◆ **WHAT YOU NEED TO DO**: Out of the material that follows, write out exactly the lines from the line with "-- ==== Sys2Proof/Machine/Dec.lean" to the line with "def decCtxs (d", both ends included, and no others.
=== Section Start ===
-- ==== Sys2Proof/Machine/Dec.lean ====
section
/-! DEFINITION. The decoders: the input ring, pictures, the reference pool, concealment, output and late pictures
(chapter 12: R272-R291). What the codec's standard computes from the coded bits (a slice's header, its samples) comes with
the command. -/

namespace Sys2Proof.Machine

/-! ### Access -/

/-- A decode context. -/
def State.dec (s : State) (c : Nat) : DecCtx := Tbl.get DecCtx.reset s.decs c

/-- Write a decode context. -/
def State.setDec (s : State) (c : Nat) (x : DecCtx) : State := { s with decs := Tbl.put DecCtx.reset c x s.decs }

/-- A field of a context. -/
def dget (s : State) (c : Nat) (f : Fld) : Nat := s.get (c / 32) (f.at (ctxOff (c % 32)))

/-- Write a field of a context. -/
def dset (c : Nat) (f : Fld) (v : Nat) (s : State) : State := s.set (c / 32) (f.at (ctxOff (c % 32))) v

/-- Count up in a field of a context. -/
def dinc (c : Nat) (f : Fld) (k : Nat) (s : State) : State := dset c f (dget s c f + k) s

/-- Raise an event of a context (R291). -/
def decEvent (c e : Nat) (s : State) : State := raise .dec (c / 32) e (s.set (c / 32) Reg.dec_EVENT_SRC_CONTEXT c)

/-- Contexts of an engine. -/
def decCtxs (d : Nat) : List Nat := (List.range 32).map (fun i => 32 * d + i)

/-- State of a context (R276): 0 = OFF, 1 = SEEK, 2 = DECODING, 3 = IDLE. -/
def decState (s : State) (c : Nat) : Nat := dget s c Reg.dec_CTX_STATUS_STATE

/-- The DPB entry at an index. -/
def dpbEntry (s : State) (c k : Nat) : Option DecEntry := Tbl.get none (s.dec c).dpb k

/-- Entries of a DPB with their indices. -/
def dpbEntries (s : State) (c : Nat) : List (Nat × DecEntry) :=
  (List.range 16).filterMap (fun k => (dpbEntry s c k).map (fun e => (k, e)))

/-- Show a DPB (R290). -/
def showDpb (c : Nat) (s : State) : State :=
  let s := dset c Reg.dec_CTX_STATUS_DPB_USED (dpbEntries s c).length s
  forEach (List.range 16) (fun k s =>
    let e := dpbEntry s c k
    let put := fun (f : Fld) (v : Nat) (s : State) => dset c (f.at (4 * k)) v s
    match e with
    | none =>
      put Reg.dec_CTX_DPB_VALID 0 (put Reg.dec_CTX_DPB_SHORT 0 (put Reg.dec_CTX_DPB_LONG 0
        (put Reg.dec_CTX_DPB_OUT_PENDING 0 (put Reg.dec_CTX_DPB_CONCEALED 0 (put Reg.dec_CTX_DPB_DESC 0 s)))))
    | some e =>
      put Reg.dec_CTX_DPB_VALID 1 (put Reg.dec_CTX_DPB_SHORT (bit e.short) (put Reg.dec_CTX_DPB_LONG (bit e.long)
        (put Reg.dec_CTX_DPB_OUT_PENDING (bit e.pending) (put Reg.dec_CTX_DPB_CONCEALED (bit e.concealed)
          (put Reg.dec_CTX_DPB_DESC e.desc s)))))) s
=== Section End ===
=== Section Start ===
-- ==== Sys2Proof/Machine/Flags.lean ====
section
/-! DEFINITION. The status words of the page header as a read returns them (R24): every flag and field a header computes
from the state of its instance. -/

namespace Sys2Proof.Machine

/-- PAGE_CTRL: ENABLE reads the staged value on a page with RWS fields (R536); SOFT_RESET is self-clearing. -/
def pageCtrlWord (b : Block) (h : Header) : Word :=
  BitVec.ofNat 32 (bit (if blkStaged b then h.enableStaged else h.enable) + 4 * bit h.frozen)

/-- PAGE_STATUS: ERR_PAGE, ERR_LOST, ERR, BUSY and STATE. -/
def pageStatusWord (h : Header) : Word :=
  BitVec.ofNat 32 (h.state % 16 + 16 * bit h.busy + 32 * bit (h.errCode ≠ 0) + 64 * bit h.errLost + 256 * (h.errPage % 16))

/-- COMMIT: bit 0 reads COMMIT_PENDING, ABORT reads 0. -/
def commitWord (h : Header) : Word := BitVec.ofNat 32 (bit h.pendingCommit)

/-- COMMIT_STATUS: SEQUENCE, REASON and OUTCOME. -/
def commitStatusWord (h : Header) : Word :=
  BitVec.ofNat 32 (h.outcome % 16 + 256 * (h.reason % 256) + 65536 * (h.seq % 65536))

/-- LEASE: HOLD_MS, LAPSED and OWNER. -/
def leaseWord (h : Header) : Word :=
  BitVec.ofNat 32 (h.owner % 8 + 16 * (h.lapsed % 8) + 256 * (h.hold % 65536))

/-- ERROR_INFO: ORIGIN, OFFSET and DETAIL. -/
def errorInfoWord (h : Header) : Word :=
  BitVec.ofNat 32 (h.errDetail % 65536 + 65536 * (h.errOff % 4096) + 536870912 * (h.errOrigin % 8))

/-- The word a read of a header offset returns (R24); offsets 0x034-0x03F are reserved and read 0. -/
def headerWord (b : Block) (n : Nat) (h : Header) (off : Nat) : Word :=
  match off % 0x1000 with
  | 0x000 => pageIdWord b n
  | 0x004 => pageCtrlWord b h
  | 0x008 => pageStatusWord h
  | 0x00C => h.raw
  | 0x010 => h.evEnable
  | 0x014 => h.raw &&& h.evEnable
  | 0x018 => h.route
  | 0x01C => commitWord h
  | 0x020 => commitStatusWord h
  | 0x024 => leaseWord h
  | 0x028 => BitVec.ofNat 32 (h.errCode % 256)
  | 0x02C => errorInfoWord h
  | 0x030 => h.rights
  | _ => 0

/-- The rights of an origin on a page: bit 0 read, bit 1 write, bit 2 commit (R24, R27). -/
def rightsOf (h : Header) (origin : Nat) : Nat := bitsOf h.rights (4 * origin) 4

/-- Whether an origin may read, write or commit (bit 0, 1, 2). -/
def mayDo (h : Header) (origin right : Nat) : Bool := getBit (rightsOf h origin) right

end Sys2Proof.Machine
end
=== Section End ===
◆ **EXERCISE ANSWER**:
-- ==== Sys2Proof/Machine/Dec.lean ====
section
/-! DEFINITION. The decoders: the input ring, pictures, the reference pool, concealment, output and late pictures
(chapter 12: R272-R291). What the codec's standard computes from the coded bits (a slice's header, its samples) comes with
the command. -/

namespace Sys2Proof.Machine

/-! ### Access -/

/-- A decode context. -/
def State.dec (s : State) (c : Nat) : DecCtx := Tbl.get DecCtx.reset s.decs c

/-- Write a decode context. -/
def State.setDec (s : State) (c : Nat) (x : DecCtx) : State := { s with decs := Tbl.put DecCtx.reset c x s.decs }

/-- A field of a context. -/
def dget (s : State) (c : Nat) (f : Fld) : Nat := s.get (c / 32) (f.at (ctxOff (c % 32)))

/-- Write a field of a context. -/
def dset (c : Nat) (f : Fld) (v : Nat) (s : State) : State := s.set (c / 32) (f.at (ctxOff (c % 32))) v

/-- Count up in a field of a context. -/
def dinc (c : Nat) (f : Fld) (k : Nat) (s : State) : State := dset c f (dget s c f + k) s

/-- Raise an event of a context (R291). -/
def decEvent (c e : Nat) (s : State) : State := raise .dec (c / 32) e (s.set (c / 32) Reg.dec_EVENT_SRC_CONTEXT c)

/-- Contexts of an engine. -/
def decCtxs (d : Nat) : List Nat := (List.range 32).map (fun i => 32 * d + i)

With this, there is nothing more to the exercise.